··· Task material ···

-- ==== Sys2Proof/Tests/Slice0.lean ====
section
/-! SUPPORT. Tests: the well-formedness checks, words written out from 30_encoding.md, the vectors of
95_test_vectors.md, and for every statement with hypotheses a state and operands that meet them. -/

namespace Sys2Proof.Tests

open Sys2Proof Sys2Proof.Machine

/-! ## Helpers -/

/-- The state after an outcome, or the state given where there is none. -/
def after (o : Host.Outcome State Fault Refusal) (s : State) : State :=
  match o with
  | .next t => t
  | _ => s

def refusalOf (o : Host.Outcome State Fault Refusal) : Option Refusal :=
  match o with
  | .refused r => some r
  | _ => none

/-- A call answered OK; a call answered BUS_ERROR; a poll that takes these samples. -/
def ok : Draw := { busErrorAfter := none, samples := [] }
def bus : Draw := { busErrorAfter := some 0, samples := [] }
def poll (bs : List Byte) : Draw := { busErrorAfter := none, samples := bs }

/-- The answers of one elementary command that succeeds under REFCAT. -/
def wcmdOk : List Draw := [ok, poll [0x02], ok, poll [0x00]]

/-- After a successful INIT, in a mode, with the environment's answers and the flash and RAM bytes given. -/
def state (mode : Mode) (script : List Draw) (flash ram : List Host.Cell) : State :=
  { State.reset with
    mode := mode
    initDone := true
    dev := { Device.start with script := script, flash := flash, busy := .idle }
    host := { moves := [], ram := ram } }

/-- TCFG with a small device: pages of 4, sectors of 8, 32 bytes. -/
def small : Cfg := { tcfg with geom := { pageSize := 4, sectorSize := 8, totalSize := 32, eraseValue := 0xFF } }

/-- The same on the small device. -/
def smallState (mode : Mode) (script : List Draw) (flash ram : List Host.Cell) : State :=
  { state mode script flash ram with cfg := small }

/-- The (word 0, word 1, word 3) of the SENDs of a trace. -/
def sends (es : List Event) : List (Word × Word × Word) :=
  es.filterMap fun e =>
    match e with
    | .send c _ => some (c.w0, c.w1, c.w3)
    | _ => none

/-- Bytes `b, b+1, …` from an address on. -/
def bytesAt (a : Nat) (bs : List Byte) : List Host.Cell := (bs.zipIdx).map (fun p => (a + p.2, p.1))

/-- The flash pattern of 95_test_vectors.md section 2.6: byte `i` is `0x10 + i`. -/
def pattern : List Host.Cell := (List.range 16).map (fun i => (i, BitVec.ofNat 8 (0x10 + i)))

/-! ## Well-formedness: a good term, and an ill-formed one for each check -/

def withCat (f : Catalog → Catalog) : Cfg := { tcfg with cat := f refcat }

theorem test_tcfg_wf : tcfg.wf = true ∧ refcat.distinctOpcodes = true := by decide
theorem test_page_size_zero : ({ tcfg with geom := { tcfg.geom with pageSize := 0 } } : Cfg).wf = false := by decide
theorem test_sector_size_zero : ({ tcfg with geom := { tcfg.geom with sectorSize := 0 } } : Cfg).wf = false := by decide
theorem test_total_not_multiple : ({ tcfg with geom := { tcfg.geom with totalSize := 5000 } } : Cfg).wf = false := by
  decide
theorem test_address_bytes_five : (withCat fun c => { c with addressBytes := 5 }).wf = false := by decide
theorem test_wel_bit_zero : (withCat fun c => { c with welBit := 0 }).wf = false := by decide
theorem test_wip_bit_zero : (withCat fun c => { c with wipBit := 0 }).wf = false := by decide
theorem test_instruction_lines_absent :
    (withCat fun c => { c with reset := { c.reset with ilines := 0 } }).wf = false := by decide
theorem test_instruction_lines_three :
    (withCat fun c => { c with reset := { c.reset with ilines := 3 } }).wf = false := by decide
theorem test_address_lines_eight :
    (withCat fun c => { c with sectorErase := { c.sectorErase with alines := 8 } }).wf = false := by decide
theorem test_alternate_lines_three :
    (withCat fun c => { c with quadRead := { c.quadRead with altLines := 3 } }).wf = false := by decide
theorem test_data_lines_five :
    (withCat fun c => { c with readStatus := { c.readStatus with dlines := 5 } }).wf = false := by decide
theorem test_dummy_cycles_32 :
    (withCat fun c => { c with quadRead := { c.quadRead with dummyCycles := 32 } }).wf = false := by decide
theorem test_alt_size_five :
    (withCat fun c => { c with quadRead := { c.quadRead with altSize := 5, altLines := 1 } }).wf = false := by decide
theorem test_address_phase_missing :
    (withCat fun c => { c with pageProgram := { c.pageProgram with alines := 0 } }).wf = false := by decide
theorem test_data_phase_missing :
    (withCat fun c => { c with readStatus := { c.readStatus with dlines := 0 } }).wf = false := by decide
theorem test_alternate_phase_missing :
    (withCat fun c => { c with quadRead := { c.quadRead with altSize := 1 } }).wf = false := by decide
theorem test_reset_missing :
    (withCat fun c => { c with reset := { c.reset with present := false } }).wf = false := by decide
theorem test_reset_enable_may_be_missing :
    (withCat fun c => { c with resetEnable := { c.resetEnable with present := false } }).wf = true := by decide
theorem test_opcodes_clash :
    (withCat fun c => { c with reset := { c.reset with opcode := 0x66 } }).cat.distinctOpcodes = false := by decide
theorem test_offset_too_wide :
    (Instr.sectorErase 0x01000000).wf refcat = false ∧ (Instr.pageProgram 0x01000000 []).wf refcat = false := by decide
theorem test_payload_too_long (payload : List Byte) (h : payload.length = 2 ^ 32) :
    (Instr.pageProgram 0 payload).wf refcat = false := by
  simp only [Instr.wf, h, Nat.lt_irrefl, decide_false, Bool.and_false]

/-! ## Decoding: words written out from R76, R77, R82, R84, R85 -/

/-- HOSTREQ word 0 is OP in [3:0]; then START, LENGTH, SEED, BUF (R76, R77). -/
theorem test_decode_requests :
    decode refcat ⟨.hostReq, [1, 7, 7, 7, 7], []⟩ = .ok .init ∧
    decode refcat ⟨.hostReq, [2, 0xA, 0xB, 0xC, 0xD], []⟩ = .ok (.program 0xA 0xB 0xD) ∧
    decode refcat ⟨.hostReq, [3, 0xA, 0xB, 0xC, 0xD], []⟩ = .ok (.eraseRange 0xA 0xB) ∧
    decode refcat ⟨.hostReq, [4, 0xA, 0xB, 0xC, 0xD], []⟩ = .ok .eraseAll ∧
    decode refcat ⟨.hostReq, [5, 0xA, 0xB, 0xC, 0xD], []⟩ = .ok (.checksum 0xA 0xB 0xC) ∧
    decode refcat ⟨.hostReq, [6, 0xA, 0xB, 0xC, 0xD], []⟩ = .ok (.verify 0xA 0xB 0xC 0xD) := by decide

/-- BUSCMD: OPCODE [7:0], IMODE [9:8] = 1, ADMODE [11:10] = 1, ADSIZE [13:12] = 2, DCYC [22:18] = 8, DMODE [24:23],
DDIR [26:25] (R82), with the REFCAT bytes of D37. -/
theorem test_decode_commands :
    decode refcat ⟨.busCmd, [0x66 + 1 * 2 ^ 8, 0, 0, 0], []⟩ = .ok .resetEnable ∧
    decode refcat ⟨.busCmd, [0x99 + 1 * 2 ^ 8, 0, 0, 0], []⟩ = .ok .reset ∧
    decode refcat ⟨.busCmd, [0x06 + 1 * 2 ^ 8, 0, 0, 0], []⟩ = .ok .writeEnable ∧
    decode refcat ⟨.busCmd, [0x05 + 1 * 2 ^ 8 + 1 * 2 ^ 23 + 1 * 2 ^ 25, 0, 0, 1], []⟩ = .ok .readStatus ∧
    decode refcat ⟨.busCmd, [0x02 + 1 * 2 ^ 8 + 1 * 2 ^ 10 + 2 * 2 ^ 12 + 1 * 2 ^ 23 + 2 * 2 ^ 25, 0xFE, 0, 2], [0x11, 0x22]⟩
      = .ok (.pageProgram 0xFE [0x11, 0x22]) ∧
    decode refcat ⟨.busCmd, [0x20 + 1 * 2 ^ 8 + 1 * 2 ^ 10 + 2 * 2 ^ 12, 0x1000, 0, 0], []⟩ = .ok (.sectorErase 0x1000) ∧
    decode refcat ⟨.busCmd, [0xC7 + 1 * 2 ^ 8, 0, 0, 0], []⟩ = .ok .chipErase ∧
    decode refcat
      ⟨.busCmd, [0x6B + 1 * 2 ^ 8 + 1 * 2 ^ 10 + 2 * 2 ^ 12 + 8 * 2 ^ 18 + 3 * 2 ^ 23 + 1 * 2 ^ 25, 0, 0, 0], []⟩
      = .ok .quadRead ∧
    decode refcat ⟨.busCmd, [0xB7 + 1 * 2 ^ 8, 0, 0, 0], []⟩ = .ok .enter4Byte := by decide

/-- XCALL kinds 0 to 3 with their BUSCMD; POLL's POLLSPEC has MASK [7:0], MATCH [15:8], INTERVAL, TIMEOUT (R84, R85). -/
theorem test_decode_calls :
    decode refcat ⟨.xcall, [0], []⟩ = .ok .send ∧
    decode refcat ⟨.xcall, [0, 0x04802502, 0xFE, 0, 2], [0x11, 0x22]⟩ = .ok .send ∧
    decode refcat ⟨.xcall, [1, 0x02800105, 0, 0, 1, 0x01 + 0x02 * 2 ^ 8, 16, 256], []⟩
      = .ok (.poll ⟨0x01, 0x02, 16, 256⟩) ∧
    decode refcat ⟨.xcall, [2, 0x03A0256B, 0, 0, 0], []⟩ = .ok .map ∧ decode refcat ⟨.xcall, [2], []⟩ = .ok .map ∧
    decode refcat ⟨.xcall, [3], []⟩ = .ok .abort := by decide

/-- Each decode error by name: DSP-1 to DSP-5, a reserved descriptor (R88), an unknown byte, a wrong payload length
(R89), a call kind or POLLSPEC with stray bits. -/
theorem test_decode_errors :
    ([0x00000000, 0x00000007, 0x0000000F, 0x00000012, 0x80000005] : List Word).map
        (fun w => decode refcat ⟨.hostReq, [w], []⟩) = List.replicate 5 (.error .illegalRequest) ∧
    decode refcat ⟨.busCmd, [0x06 + 3 * 2 ^ 25 + 1 * 2 ^ 8, 0, 0, 0], []⟩ = .error .reservedDescriptor ∧
    decode refcat ⟨.busCmd, [0x07 + 1 * 2 ^ 8, 0, 0, 0], []⟩ = .error .unknownOpcode ∧
    decode refcat ⟨.busCmd, [0x04802502, 0xFE, 0, 2], [0x11]⟩ = .error .payloadLength ∧
    decode refcat ⟨.xcall, [4], []⟩ = .error .reservedCall ∧
    decode refcat ⟨.xcall, [1, 0x02800105, 0, 0, 1, 0x10000, 0, 0], []⟩ = .error .reservedPollSpec ∧
    decode refcat ⟨.xcall, [2, 0x02800105, 0, 0, 1], []⟩ = .error .foreignCommand := by decide

/-- The rows of opcode_table.json by their own bits (MAP's byte 0x02 is PAGE_PROGRAM's: log 13). -/
theorem test_table_words :
    [1, 2, 3, 4, 5, 6].map (decodeTableWord 32) =
      [some .init, some (.program 0 0 0), some (.eraseRange 0 0), some .eraseAll, some (.checksum 0 0 0),
        some (.verify 0 0 0 0)] ∧
    [0x66, 0x99, 0x06, 0x05, 0x02, 0x20, 0xC7, 0x6B, 0xB7].map (decodeTableWord 8) =
      [some .resetEnable, some .reset, some .writeEnable, some .readStatus, some (.pageProgram 0 []),
        some (.sectorErase 0), some .chipErase, some .quadRead, some .enter4Byte] ∧
    [0, 1, 3].map (decodeTableWord 8) = [some .send, some (.poll ⟨0, 0, 0, 0⟩), some .abort] ∧
    decodeTableWord 2 2 = some .map := by decide

/-- Each of those rows is what the next step from reset runs: it has a next state. -/
theorem test_table_words_run :
    [1, 2, 3, 4, 5, 6].map (fun w => refusalOf (step (State.reset.withFetchWord 32 w))) = List.replicate 6 none ∧
    [0x66, 0x99, 0x06, 0x05, 0x02, 0x20, 0xC7, 0x6B, 0xB7, 0, 1, 3].map
      (fun w => refusalOf (step (State.reset.withFetchWord 8 w))) = List.replicate 12 none := by decide

/-! ## The encoder's vectors (95_test_vectors.md 2.1) -/

/-- ENC-1, ENC-2, ENC-3, ENC-4, ENC-6, ENC-7, ENC-8, ENC-9: word 0. -/
theorem test_encode_refcat_word0 :
    allKinds.map (encodeWord0 refcat) =
      [0x00000166, 0x00000199, 0x00000106, 0x02800105, 0x04802502, 0x00002520, 0x000001C7, 0x03A0256B, 0x000001B7] := by
  decide

/-- ENC-10, ENC-11, ENC-12: four address bytes, and truncation to three. -/
theorem test_encode_address_bytes :
    (encodeCmd { refcat with addressBytes := 4 } .pageProgram 0x01000100 []).w0 = 0x04803502 ∧
    (encodeCmd { refcat with addressBytes := 4 } .pageProgram 0x01000100 []).w1 = 0x01000100 ∧
    (encodeCmd refcat .pageProgram 0x01000100 []).w1 = 0x00000100 ∧
    (encodeCmd { refcat with addressBytes := 4 } .sectorErase 0x02345000 []).w0 = 0x00003520 := by decide

/-- ENC-13, ENC-14, ENC-15: alternate bytes. -/
theorem test_encode_alternate_bytes :
    (let e := { refcat.quadRead with opcode := 0xEB, alines := 4, altLines := 4, altSize := 1, altValue := 0x1F0, dummyCycles := 4 }
     let c := encodeCmd { refcat with quadRead := e } .quadRead 0 []
     (c.w0, c.w2) = ((0x0390EDEB : Word), (0x000000F0 : Word))) ∧
    (let e := { refcat.quadRead with opcode := 0xEB, alines := 4, altLines := 4, altSize := 2, altValue := 0x1ABCD, dummyCycles := 4 }
     let c := encodeCmd { refcat with quadRead := e } .quadRead 0 []
     (c.w0, c.w2) = ((0x0391EDEB : Word), (0x0000ABCD : Word))) ∧
    (let e := { refcat.quadRead with opcode := 0xBB, alines := 2, dlines := 2, altLines := 2, altSize := 4, altValue := 0x12345678, dummyCycles := 0 }
     let c := encodeCmd { refcat with quadRead := e } .quadRead 0 []
     (c.w0, c.w2) = ((0x0303A9BB : Word), (0x12345678 : Word))) := by decide

/-- ENC-16, ENC-17: wide status read with DTR; a quad page program. -/
theorem test_encode_widths :
    (let e := { refcat.readStatus with ilines := 4, dummyCycles := 31, dtr := true }
     (encodeCmd { refcat with readStatus := e } .readStatus 0 []).w0) = 0x0AFC0305 ∧
    (let e := { refcat.pageProgram with opcode := 0x32, dlines := 4 }
     let c := encodeCmd { refcat with pageProgram := e } .pageProgram 0x100 [1, 2, 3]
     (c.w0, c.w3)) = ((0x05802532 : Word), (3 : Word)) := by decide

/-! ## Bus commands and calls, one step each -/

/-- The command an instruction leaves in `cmd`. -/
def encoded (i : Instr) : Word × Word × Word :=
  let c := (after (exec i State.reset) State.reset).seq.cmd
  (c.w0, c.w1, c.w3)

theorem test_resetEnable : encoded .resetEnable = (0x00000166, 0, 0) := by decide
theorem test_reset : encoded .reset = (0x00000199, 0, 0) := by decide
theorem test_writeEnable : encoded .writeEnable = (0x00000106, 0, 0) := by decide
theorem test_readStatus : encoded .readStatus = (0x02800105, 0, 1) := by decide
theorem test_pageProgram : encoded (.pageProgram 0xFE [0x11, 0x22]) = (0x04802502, 0x000000FE, 2) := by decide
theorem test_pageProgram_truncates : encoded (.pageProgram 0x01000100 [7]) = (0x04802502, 0x00000100, 1) := by decide
theorem test_sectorErase : encoded (.sectorErase 0x1000) = (0x00002520, 0x00001000, 0) := by decide
theorem test_chipErase : encoded .chipErase = (0x000001C7, 0, 0) := by decide
theorem test_quadRead : encoded .quadRead = (0x03A0256B, 0, 0) := by decide
theorem test_enter4Byte : encoded .enter4Byte = (0x000001B7, 0, 0) := by decide

/-- R114: the event carries the encoded command and the answer. -/
theorem test_send :
    (after (exec .send (state .indirect [bus] [] [])) State.reset).trace = [.send (encodeCmd refcat .reset 0 []) .busError] := by
  decide
/-- R21: no SEND while mapped. -/
theorem test_send_mapped : refusalOf (exec .send (state .mapped [ok] [] [])) = some .modeDiscipline := by decide

/-- POLL-1: samples 00, 00, 02 answer OK after three. -/
theorem test_poll_ok :
    let t := after (exec (.poll (welWait refcat)) (state .indirect [poll [0, 0, 2]] [] [])) State.reset
    t.seq.ret = .ok ∧ t.pol.count = 3 ∧ t.pol.hit = true := by decide
/-- POLL-3: 17 samples 00 answer TIMED_OUT after 17. -/
theorem test_poll_timeout :
    let t := after (exec (.poll (welWait refcat)) (state .indirect [poll (List.replicate 17 0)] [] [])) State.reset
    t.seq.ret = .timedOut ∧ t.pol.count = 17 := by decide
/-- POLL-5 and POLL-7: the last sample of the budget hits; BUS_ERROR after one sample. -/
theorem test_poll_edges :
    (let t := after (exec (.poll (wipWait refcat 256)) (state .indirect [poll (List.replicate 16 1 ++ [0])] [] [])) State.reset
     t.seq.ret = .ok ∧ t.pol.count = 17) ∧
    (let t := after (exec (.poll (wipWait refcat 256)) (state .indirect [⟨some 1, [1]⟩] [] [])) State.reset
     t.seq.ret = .busError ∧ t.pol.count = 1) := by decide
/-- CMP-1 to CMP-6. -/
theorem test_comparator :
    comparator 0x03 0x01 0x00 = false ∧ comparator 0x02 0x01 0x00 = true ∧ comparator 0x02 0x02 0x02 = true ∧
    comparator 0x01 0x02 0x02 = false ∧ comparator 0xFC 0x01 0x00 = true ∧ comparator 0xFD 0x02 0x02 = false := by decide
/-- PB-1 to PB-9. -/
theorem test_poll_budget :
    [pollBudget 16 256, pollBudget 16 4096, pollBudget 16 65536, pollBudget 16 16777216, pollBudget 16 16,
      pollBudget 16 15, pollBudget 0 5, pollBudget 0 0, pollBudget 3 10] = [17, 257, 4097, 1048577, 2, 1, 6, 1, 4] := by
  decide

···

• [Description of the task]: The expected output is one number: how many lines of the data above hold the string "next".

• [Solved exercise]: 2